- Opening Delimiter -

-- ==== Sys2Proof/Machine/Logical.lean ====
section
/-! DEFINITION. Logical and constant-forming instructions: AND, ANDI, LUI, NOR, OR, ORI (41_logical.md). The bit-wise ones
work on whole registers in MODE64 (R35). -/

namespace Sys2Proof.Machine

/-- R121 -/
def execAnd (rd rs rt : Reg) (s : State) : StepResult :=
  finishFull s rd (s.x rs &&& s.x rt) (s.x64 rs &&& s.x64 rt)

/-- R122 -/
def execAndi (rt rs : Reg) (imm : Imm16) (s : State) : StepResult :=
  finishFull s rt (s.x rs &&& zeroImm imm) (s.x64 rs &&& zeroImm64 imm)

/-- R123; the loaded word is sign-extended in MODE64 -/
def execLui (rt : Reg) (imm : Imm16) (s : State) : StepResult :=
  finishWord s rt (upperImm imm)

/-- R124 -/
def execNor (rd rs rt : Reg) (s : State) : StepResult :=
  finishFull s rd (~~~(s.x rs ||| s.x rt)) (~~~(s.x64 rs ||| s.x64 rt))

/-- R125 -/
def execOr (rd rs rt : Reg) (s : State) : StepResult :=
  finishFull s rd (s.x rs ||| s.x rt) (s.x64 rs ||| s.x64 rt)

/-- R126 -/
def execOri (rt rs : Reg) (imm : Imm16) (s : State) : StepResult :=
  finishFull s rt (s.x rs ||| zeroImm imm) (s.x64 rs ||| zeroImm64 imm)

end Sys2Proof.Machine
end

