-- ==== Sys2Proof/Machine/Assembler.lean ====
section
/-! DEFINITION. What an assembler does for the machine: the pseudo-instruction LA (R160), the no-operation (R83, R183), and
the operand fields it computes from labels and constants (R82). -/

namespace Sys2Proof.Machine

/-- `nop`: `SLL $0, $0, 0`, the word 0x00000000 (R83, R183). -/
def nop : Instr := .sll 0 0 0

/-- The expansion of `la rt, LABEL` for a label at address `a` (R160). -/
def expandLa (rt : Reg) (a : Word) : List Instr :=
  if a.extractLsb' 0 16 = 0 then [.lui rt (a.extractLsb' 16 16)]
  else [.lui rt (a.extractLsb' 16 16), .ori rt rt (a.extractLsb' 0 16)]

/-- Execute instructions one after another, stopping at the first that does not complete. -/
def execAll : List Instr → State → StepResult
  | [], s => .next s
  | i :: rest, s =>
    match exec i s with
    | .next t => execAll rest t
    | .fault f => .fault f
    | .refused r => .refused r

/-- The `offset` field of a branch at `a` to the label address `l`: `((l - (a + 4)) / 4)[15:0]`, where the distance is a
multiple of 4 from -131072 to 131068 (R82). -/
def branchOffsetTo (a l : Word) : Option Imm16 :=
  let d := (l - (a + 4)).toInt
  if d % 4 = 0 ∧ -131072 ≤ d ∧ d ≤ 131068 then some (BitVec.ofInt 16 (d / 4)) else none

/-- The `target` field of a jump at `a` to the label address `l`: `l[27:2]`, where `l` is aligned and in the region of the
delay slot (R82). -/
def jumpFieldTo (a l : Word) : Option Target26 :=
  if wordAligned l ∧ l.extractLsb' 28 4 = (a + 4).extractLsb' 28 4 then some (l.extractLsb' 2 26) else none

/-- The constant of ADDI, ADDIU, LW and SW: -32768 to 32767 (R82). -/
def signedConstant (n : Int) : Option Imm16 :=
  if -32768 ≤ n ∧ n ≤ 32767 then some (BitVec.ofInt 16 n) else none

/-- The constant of ANDI, ORI and LUI: 0 to 65535 (R82). -/
def unsignedConstant (n : Nat) : Option Imm16 := if n ≤ 65535 then some (BitVec.ofNat 16 n) else none

/-- The shift amount of SLL and SRL: 0 to 31 (R82). -/
def shiftConstant (n : Nat) : Option Shamt := if n ≤ 31 then some (BitVec.ofNat 5 n) else none

end Sys2Proof.Machine
end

- Closing Delimiter -

In the listing above, how many lines hold the word "some"? Please state the number alone.

5